● TASK DIRECTIONS
The whole answer is the data below, retyped exactly.
Segment Start: DATA FOR PROCESSING
-- ==== Sys2Proof/Word.lean ====
section
/-! DEFINITION. The words of the 7316 (00_scope.md, 12_formats.md): bytes, station numbers, station masks, tags,
digests, and the two levels of a share bus line. -/

namespace Sys2Proof

/-- A byte (12_formats.md, "Bytes"): its most significant bit is sent, stored and checked first. -/
abbrev Byte := BitVec 8

/-- A station number, 0 to 15 (00_scope.md, "Station"). -/
abbrev StationNo := BitVec 4

/-- A station mask: bit k stands for station k (12_formats.md, "Station masks"). -/
abbrev StationMask := BitVec 16

/-- A target set: bit t stands for target t (12_formats.md, "Target sets"). -/
abbrev TargetSet := BitVec 4

/-- The datapath's name for a frame (R135). -/
abbrev Tag := BitVec 16

/-- A 32-bit digest (R172). -/
abbrev Digest := BitVec 32

/-- An epoch sequence number, which wraps modulo 256 (R43). -/
abbrev Seq := BitVec 8

/-- The two states of a share bus line: dominant is low and driven, recessive is released and pulled high
(00_scope.md, "Dominant, recessive"). -/
inductive Level where
  | dominant
  | recessive
  deriving DecidableEq, Repr

end Sys2Proof
end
Segment End: DATA FOR PROCESSING
● ANSWER BOX
-- ==== Sys2Proof/Word.lean ====
section
/-! DEFINITION. The words of the 7316 (00_scope.md, 12_formats.md): bytes, station numbers, station masks, tags,
digests, and the two levels of a share bus line. -/

namespace Sys2Proof

/-- A byte (12_formats.md, "Bytes"): its most significant bit is sent, stored and checked first. -/
abbrev Byte := BitVec 8

/-- A station number, 0 to 15 (00_scope.md, "Station"). -/
abbrev StationNo := BitVec 4

/-- A station mask: bit k stands for station k (12_formats.md, "Station masks"). -/
abbrev StationMask := BitVec 16

/-- A target set: bit t stands for target t (12_formats.md, "Target sets"). -/
abbrev TargetSet := BitVec 4

/-- The datapath's name for a frame (R135). -/
abbrev Tag := BitVec 16

/-- A 32-bit digest (R172). -/
abbrev Digest := BitVec 32

/-- An epoch sequence number, which wraps modulo 256 (R43). -/
abbrev Seq := BitVec 8

/-- The two states of a share bus line: dominant is low and driven, recessive is released and pulled high
(00_scope.md, "Dominant, recessive"). -/
inductive Level where
  | dominant
  | recessive
  deriving DecidableEq, Repr

end Sys2Proof
end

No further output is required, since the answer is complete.